Ne souhaitant pas connaître l'avenir d'un titre comme Marie France (passé de 28 à 2 journalistes en six ans), ou devenir un "journal sans journalistes" pour reprendre une expression de L'Obs, Gamekult avait annoncé la semaine dernière le départ de la quasi-totalité de sa rédaction pour le 7 décembre.

Mais Reworld a réagi hier en mettant toute l'équipe en dispense d'activité, une disposition légale au cours d'une procédure de licenciement qui permet à un employeur de ne pas faire travailler ses employés.

La rédaction démissionnaire de Gamekult s'est donc ainsi vue couper l'herbe sous le pied, sommée de précipitamment quitter leur lieu de travail et faire ses cartons, comme dans un film. Impossible également pour elle d'enregistrer sa dernière émission, censée servir d'adieux nobles.
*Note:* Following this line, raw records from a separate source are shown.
/-- A walk from a level on; `n` levels are left (R411 to R413). -/
def walkFrom (s : State) (va : Nat) : Nat → Nat → Nat → Except Trap (Nat × Nat × Nat)
  | 0, _, _ => .error (cause cTRANSL 0 va)
  | n + 1, level, table =>
    match tableWord s va (table + 8 * levelIndex level va) with
    | .error t => .error t
    | .ok e =>
      if !bit e 0 || pteReserved e then .error (cause cTRANSL 0 va)
      else if bit e 1 then
        if level < 2 ∨ pteAddr e % 2 ^ levelShift level ≠ 0 then .error (cause cTRANSL 0 va)
        else .ok (pteAddr e, levelShift level, bits e 2 5)
      else
        if level = 4 ∨ bits e 2 5 ≠ 0 ∨ pteAddr e % levelAlign (level + 1) ≠ 0 then .error (cause cTRANSL 0 va)
        else walkFrom s va n (level + 1) (pteAddr e)

/-- A walk of an address in an address space: the entry it gives, or the fault it meets. -/
def walkAt (s : State) (asn va : Nat) (secure : Bool) : Except Trap TlbEntry :=
  match tableWord s va (s.ttbase.toNat + 8 * asn) with
  | .error t => .error t
  | .ok r =>
    if !bit r 63 || bits r 0 8 != 0 || bits r 8 3 != 0 then .error (cause cTRANSL 0 va)
    else match walkFrom s va 5 0 (bits r 8 54 * 256) with
      | .error t => .error t
      | .ok (pa, sh, fl) =>
        .ok { asn := asn, secure := secure, vpage := va / 2 ^ sh * 2 ^ sh, ppage := pa, size := 2 ^ sh, flags := fl, rootSecure := bit r 62 }

/-- The entry a walk gives, if it gives one. -/
def walk (s : State) (asn va : Nat) (secure : Bool) : Option TlbEntry := (walkAt s asn va secure).toOption

/-- The entries of a table of `n` that a walk may find in force: those that memory lists and the walker may read. -/
def listedWords (s : State) (table n : Nat) : List Nat :=
  (s.mem.filter fun c => table ≤ c.1 && c.1 < table + 8 * n).foldl (fun l c =>
    let a := c.1 / 8 * 8
    if l.head? = some a then l else a :: l) [] |>.filterMap fun a => (tableWord s 0 a).toOption

/-- A page that starts at a physical address holds a byte of a range of this device: there, or in this device's own peer window (R196). -/
def pageMeets (s : State) (page size pa len : Nat) : Bool :=
  let at_ := fun (lo : Nat) => page < lo + len && lo < page + size
  at_ pa || s.devnum.any fun d => at_ (peerBase + d * 2 ^ 43 + pa)

/-- Entries of a table of a level (R411). -/
def levelEntries (level : Nat) : Nat := if level = 0 then 256 else if level = 4 then 32 else 512

/-- A leaf with the BARRIER attribute that a walk from a table of some level reaches maps a byte of a physical range; `n` levels are
left. -/
def barLeaf (s : State) (pa len : Nat) : Nat → Nat → Nat → Bool
  | 0, _, _ => false
  | n + 1, level, table => (listedWords s table (levelEntries level)).any fun e =>
    bit e 0 && !pteReserved e &&
      (if bit e 1 then 2 ≤ level && pteAddr e % 2 ^ levelShift level == 0 && bit e 6 && pageMeets s (pteAddr e) (2 ^ levelShift level) pa len
       else level < 4 && bits e 2 5 == 0 && pteAddr e % levelAlign (level + 1) == 0 && barLeaf s pa len n (level + 1) (pteAddr e))

/-- A physical range touches a barrier page: a page that some address space, or an entry still held, maps with the BARRIER attribute
(R203). -/
def onBarrierPage (s : State) (pa len : Nat) : Bool :=
  (s.tlbs.any fun t => t.2.any fun e => bit e.flags 4 && pageMeets s e.ppage e.size pa len) ||
  (listedWords s s.ttbase.toNat 256).any fun r =>
    bit r 63 && bits r 0 8 == 0 && bits r 8 3 == 0 && barLeaf s pa len 5 0 (bits r 8 54 * 256)

/-- Flags of an entry: R, W, X, U, BAR (bits [6:2] of R412). -/
def TlbEntry.canRead (e : TlbEntry) : Bool := bit e.flags 0
def TlbEntry.canWrite (e : TlbEntry) : Bool := bit e.flags 1
def TlbEntry.canFetch (e : TlbEntry) : Bool := bit e.flags 2
def TlbEntry.user (e : TlbEntry) : Bool := bit e.flags 3
def TlbEntry.bar (e : TlbEntry) : Bool := bit e.flags 4

/-- The entry maps the address for the space and world (R414). -/
def TlbEntry.maps (e : TlbEntry) (asn va : Nat) (secure : Bool) : Bool :=
  e.asn == asn && e.secure == secure && e.vpage ≤ va && va < e.vpage + e.size

/-! ### Streams and buffers (R414) -/

/-- The holders of entries: first-level buffer of a grove `n` (192 entries) or a core `1024 + core`; then one entry for
each cell, memory-node context, stream-engine port, controller and edge streamer. -/
def bufferKey (grove : Nat) : Nat := grove
def streamCell (c : Nat) : Nat := 0x10000 + c
def streamNode (c ctx : Nat) : Nat := 0x100000 + c * 8 + ctx
def streamPort (grove port : Nat) : Nat := 0x200000 + grove * 4 + port
def streamCtl (u : Nat) : Nat := 0x300000 + u
def streamEdge (port : Nat) : Nat := 0x400000 + port

/-- A stream of accesses: its own entry and the buffer behind it. -/
structure Stream where
  key : Nat
  buf : Nat
  deriving DecidableEq, Repr

/-- The entry that a stream uses: its own, or one of its buffer (R414). -/
def tlbFind (s : State) (st : Stream) (asn va : Nat) (secure : Bool) : Option TlbEntry :=
  match (tget [] s.tlbs st.key).find? fun e => e.maps asn va secure with
  | some e => some e
  | none => (tget [] s.tlbs st.buf).find? fun e => e.maps asn va secure

/-- The stream's own entry becomes `e` (R414). -/
def tlbOwn (s : State) (st : Stream) (e : TlbEntry) : State := { s with tlbs := tset [] s.tlbs st.key [e] }

/-- A walked entry enters the buffer, the oldest of 192 leaving. -/
def tlbInsert (s : State) (buf : Nat) (e : TlbEntry) : State :=
  { s with tlbs := tmod [] s.tlbs buf fun l => (e :: l.filter fun x => !(x.asn == e.asn && x.secure == e.secure && x.vpage == e.vpage)).take 192 }

/-! ### The checks of an access -/

/-- A word of the continuation record, and its world (R50). -/
def Cfg.w (c : Cfg) (k : Nat) : Nat := (c.words.getD k 0).toNat
def Cfg.secure (c : Cfg) : Bool := bit (c.w 2) 43

/-- Kinds of access. -/
inductive Acs where
  | read
  | write
  | atomic
  | fetch
  /-- A BAR instruction that reads, or that writes (R264). -/
  | barRead
  | barWrite
  /-- The destination of a copy or checkpoint. -/
  | copyDst
  /-- The region that a matrix command reads (R346). -/
  | mtxSrc
  deriving DecidableEq, Repr

def Acs.writes : Acs → Bool
  | .write | .atomic | .barWrite | .copyDst => true
  | _ => false

/-- The parts of `n` bytes from `va` on that lie in one 64 KiB page each: start and bytes. -/
def pageParts (va n : Nat) : List (Nat × Nat) :=
  if n = 0 then []
  else (List.range ((va + n - 1) / 65536 + 1 - va / 65536)).map fun i =>
    let p := (va / 65536 + i) * 65536
    let lo := max va p
    (lo, min (va + n) (p + 65536) - lo)

/-- The physical ranges of a virtual range as far as it is mapped, without permission checks; there are no bytes from 2^56 on
(R199). -/
def mappedRange (s : State) (asn : Nat) (secure : Bool) (va n : Nat) : List (Nat × Nat) :=
  (pageParts va (min (va + n) (2 ^ 56) - va)).filterMap fun p =>
    (walk s asn p.1 secure).map fun e => (canonPa s (e.ppage + (p.1 - e.vpage)), p.2)

/-- A physical byte lies in a CONST record's region of an installed configuration (R124): `consts` holds the regions' virtual
ranges, and the pages mapped there at the time of the check count.  That a region follows a later change of its mapping is the
model's choice: log entry 54. -/
def constAt (s : State) (pa n : Nat) : Bool :=
  s.cfgs.any fun c => c.consts.any fun r => (mappedRange s c.spaceAsn c.secure r.1 r.2).any fun q => q.1 < pa + n && pa < q.1 + q.2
Une politique de la terre brûlée aussi inutile qu'injuste de la part de Reworld, mais que voulez-vous, la décence et la logique sont étrangers aux ego blessés. Selon un article de Libération, la décision aurait en effet été prise suite à l'émission spéciale de la semaine dernière pendant laquelle la rédaction expliquait les raisons de son départ groupé. Soit l'équivalent de débarquer aux obsèques de sa victime pour voler son cadavre, méthode très prisée du régime iranien.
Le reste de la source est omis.